Os patrícios formavam, de facto, o povo romano em pleno gozo dos seus direitos (o populus romanus). Na sua organização social, fundada na gens, ainda não se evidenciavam grandes diferenças de fortuna. Os patrícios possuíam a terra, viviam sob o direito patriarcal e, para resolver os seus problemas, reuniam-se em comícios curiais. Os clientes estavam na sua dependência directa.

 

Os plebeus, de um modo geral, distinguiam-se dos clientes, se bem que muitos deles viessem a tornar-se também clientes de famílias patriarcais.

A clientela era um vínculo de dependência privada (directa), enquanto que os plebeus, na expressão de um historiador, eram «os clientes do Estado» (dependência indirecta dos patrícios, pois que o Estado era destes).

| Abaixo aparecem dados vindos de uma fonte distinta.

/-! CLEAR and the CMD write. -/

/-- Settles O27: CLEAR by BUSY. -/
theorem clearReturnsFromError : Obligations.ClearReturnsFromError := by
  refine ⟨fun s idle => ⟨s.clearSticky, ?_, rfl, rfl⟩, fun s busy => ?_⟩
  · exact congrArg Host.Outcome.next (if_neg (by simp [idle]))
  · exact congrArg Host.Outcome.next (if_pos busy)

/-- A write at the offset of CMD presents its word (43_host_access.md R221, R224). -/
theorem exec_wr_cmd (v : Word) (s : State) : exec (.wr 0x018#12 v) s = .next ((s.present v).respond .written) :=
  exec_wr_offset .cmd v s

/-- A decoded word presented to an idle CRCE issues its command, or clears the flags (43_host_access.md R224). -/
theorem present_of_decodeCmd {s : State} {v : Word} {i : Instr} (idle : s.busy = false) (hd : decodeCmd v = .ok i) :
    s.present v = if i.issues then s.issue (opcodeOf v) (argOf v) else s.clearSticky := by
  simp [State.present, idle, hd]

/-- Every instruction whose encoding is a command word has an OPCODE and an ARG, and is a CLEAR or issues. -/
theorem opArg_of_encode_command {i : Instr} {v : Word} (h : encode i = .command v) :
    opArg i = some (opcodeOf v, argOf v) ∧ (i ≠ .clear → i.issues = true) := by
  have fields : ∃ op arg, opArg i = some (op, arg) := by
    cases i
    case rd | wr => cases h
    all_goals exact ⟨_, _, rfl⟩
  obtain ⟨op, arg, fields⟩ := fields
  obtain rfl : commandWord op arg = v := Encoded.command.inj ((encode_of_opArg fields).symm.trans h)
  rw [opcodeOf_commandWord, argOf_commandWord]
  refine ⟨fields, fun notClear => ?_⟩
  cases i
  case clear => exact absurd rfl notClear
  case rd | wr => cases h
  all_goals rfl

/-- OPCODE 0x01 is CONFIG's alone (30_encoding.md R108). -/
theorem opcode_eq_config_iff {i : Instr} {op arg : Byte} (h : opArg i = some (op, arg)) :
    op = 0x01#8 ↔ i = .config := by
  cases i
  case rd | wr => cases h
  all_goals cases h; simp

theorem opcodeOf_eq_setWidth (v : Word) : opcodeOf v = v.setWidth 8 := by
  ext i hi
  simp [opcodeOf]

theorem argOf_eq_setWidth (v : Word) : argOf v = (v >>> 8).setWidth 8 := by
  ext i hi
  simp [argOf]

/-- Settles O39: the word decodes to its command, which `present` issues, or which is CLEAR. -/
theorem commandWriteIssues : Obligations.CommandWriteIssues := by
  intro s v i idle hv legal
  have hd : decodeCmd v = .ok i := by simpa [decode, hv] using decode_encode legal
  obtain ⟨fields, issues⟩ := opArg_of_encode_command hv
  rw [exec_wr_cmd, present_of_decodeCmd idle hd]
  refine ⟨?_, fun notClear => ?_⟩
  · rintro rfl
    rfl
  · have ready : (s.status.ready && opcodeOf v != 0x01#8) = if i = .config then false else s.status.ready := by
      by_cases config : i = .config
      · simp [config, (opcode_eq_config_iff fields).mpr config]
      · simp [config, mt (opcode_eq_config_iff fields).mp config]
    rw [if_pos (issues notClear), ← ready]
    exact ⟨_, latency_pos _ _ _ _, opcodeOf_eq_setWidth v, argOf_eq_setWidth v, rfl, rfl,
      command_of_decodeCmd hd (issues notClear) rfl rfl, rfl⟩

/-! exec away from the completion of the command in flight (log 3). -/

/-- exec of a command that issues carries it out. -/
theorem exec_eq_carryOut {i : Instr} {op arg : Byte} (hi : opArg i = some (op, arg)) (issues : i.issues = true)
    (s : State) : exec i s = .next (s.carryOut op arg (completion i)) := by
  cases i
  case clear | rd | wr => cases issues
  all_goals cases hi; rfl

/-- `s` with the flight record `flight` instead and `k` free values drawn. -/
def State.withFlight (flight : Option InFlight) (k : Nat) (s : State) : State :=
  { s with inflight := flight, free := k }

section withFlight

variable {flight : Option InFlight} {k : Nat} {s : State}

/-- Two choices under one condition, between states that differ in the counter of free values alone. -/
theorem ite_withFree {c : Prop} [Decidable c] {t u t' u' : State} (ht : t' = { t with free := k })
    (hu : u' = { u with free := k }) : (if c then t' else u') = { (if c then t else u) with free := k } := by
  subst ht hu
  split <;> rfl

theorem ifReady_withFlight {op : Byte} {g : State → State}
    (h : g (s.withFlight flight k) = { g s with free := k + 1 }) :
    (s.withFlight flight k).ifReady op g = { s.ifReady op g with free := k + 1 } := ite_withFree h rfl

theorem presetLands_of_unraced (h : Unraced s) (sp : Spec) : s.presetLands sp = sp := by
  simp [State.presetLands, landing_of_unraced _ _ (isRaced_of_unraced h _)]

/-- Of the flight record a completion uses only what was raced, and of the counter of free values only what decides the
races. -/
theorem completion_withFlight {i : Instr} (issues : i.issues = true) (snap : Snap) (before : Unraced s)
    (after : Unraced (s.withFlight flight k)) :
    completion i snap (s.withFlight flight k) = { completion i snap s with free := k + 1 } := by
  cases i with
  | nop => rfl
  | config => exact ite_withFree (ite_withFree rfl rfl) rfl
  | reset => exact ifReady_withFlight rfl
  | update nbytes => exact ite_withFree rfl (ifReady_withFlight rfl)
  | captureA =>
    refine ifReady_withFlight ?_
    rw [captureARuns_of_unraced before, captureARuns_of_unraced after]
    rfl
  | captureB =>
    refine ifReady_withFlight ?_
    rw [captureBRuns_of_unraced before, captureBRuns_of_unraced after]
    rfl
  | combine => exact ifReady_withFlight (ite_withFree rfl rfl)
  | selftest => exact ifReady_withFlight (ite_withFree rfl rfl)
  | loadPreset preset =>
    refine ite_withFree rfl ?_
    rw [presetLands_of_unraced before, presetLands_of_unraced after]
    rfl
  | clear => cases issues
  | rd | wr => cases issues

end withFlight

theorem unraced_of_idle {s : State} (idle : s.inflight = none) : Unraced s := fun f hf => by rw [idle] at hf; cases hf

/-- `s` with READY as the issue of the command of OPCODE `op` leaves it (40_table_builder.md R135). -/
def State.readyAtIssue (op : Byte) (s : State) : State :=
  { s with status := { s.status with ready := s.status.ready && op != 0x01#8 } }

theorem issue_eq_withFlight (op arg : Byte) (s : State) :
    s.issue op arg = (s.readyAtIssue op).withFlight (s.issue op arg).inflight (s.free + 1) := rfl

/-- CONFIG alone clears READY at issue, and it does not look at READY at its completion (40_table_builder.md R135). -/
theorem completion_readyAtIssue {i : Instr} {op arg : Byte} (hi : opArg i = some (op, arg)) (snap : Snap) (s : State) :
    completion i snap (s.readyAtIssue op) = completion i snap s := by
  by_cases config : i = .config
  · subst config
    rfl
  · have notConfig : op ≠ 0x01#8 := mt (opcode_eq_config_iff hi).mp config
    have ready : (s.status.ready && op != 0x01#8) = s.status.ready := by simp [notConfig]
    rw [State.readyAtIssue, ready]

/-- A completion in the cycle of the issue is the completion on the registers as they stand. -/
theorem completion_issue {i : Instr} {op arg : Byte} {s : State} (hi : opArg i = some (op, arg))
    (issues : i.issues = true) (idle : s.inflight = none) (snap : Snap) :
    completion i snap (s.issue op arg) = { completion i snap s with free := s.free + 1 + 1 } := by
  have before : Unraced (s.readyAtIssue op) := unraced_of_idle idle
  have after : Unraced (s.issue op arg) := fun f hf => by cases hf; rfl
  rw [issue_eq_withFlight] at after ⊢
  rw [completion_withFlight issues snap before after, completion_readyAtIssue hi]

Permanecendo os plebeus fora da organização social das gentes patrícias, não pertenciam ao populus romanus. Assim, não tinham direito ao jus possessionis no ager publicus (= “terras públicas”; “terras do Estado”) e estavam privados dos direitos políticos.

 

Os costumes familiares dos plebeus conservaram restos da consuetudo matriarcal (consuetudo = direito/uso consuetudinário; direito não escrito; o direito do costume, do uso). As suas mulheres gozavam, relativamente às patrícias, de uma maior liberdade.

 

O seu estatuto radicalmente diverso (do estatuto social de patrícios e clientes) leva-nos a supor que seriam, em parte, de uma origem étnica distinta do patriarcado sabino/latino.

 

Segundo Marr, os termos “plebeu”, “pelasgo” e “etrusco” tinham um significado equivalente.

 

(Mas Marr era um “criativo”; hoje em dia os criativos podem identificar-se como “belivados”. Quando ouvir na televisão, ler num livro, etc., etc., a expressão “I believe”, está certamente na presença de alguém com fé e imaginação. Exemplos: «Eu “belivo” que encontrei a múmia de Nefertiti»; «Eu “belivo” que Saddam tem armas de destruição maciça».)

 

É provável que na plebe, nos inícios, houvesse um grande número de emigrantes vindos da Etrúria. Aliás, a tradição refere precisamente isso.

 

(Nesta “teoria total” de Kovaliov falta sublinhar um facto comezinho: a capacidade do “homem patriarcal”de discriminar e maltratar os irmãos “bastardos”, “ilegítimos”. A título de exemplo,  as crianças-bomba contra os russos, no Afeganistão, eram órfãs.)

 

Com o decurso do tempo, os patrícios foram-se isolando socialmente, transformando-se num pequeno grupo fechado de nobres que enfrentava a massa crescente dos plebeus. Este processo teve lugar já nos alvores da República.

 

A DEMOCRACIA MILITAR.

 

A comunidade romana da época dos reis apresentava-se como uma cidade-estado primitiva. A assembleia das tribos por cúrias decidia sobre as questões mais importantes da vida da comunidade, declarava a guerra e, juntamente com o senado, elegia o rei ou, mais exactamente, conferia-lhe o poder supremo, o imperium; tratava também dos assuntos judiciais mais graves.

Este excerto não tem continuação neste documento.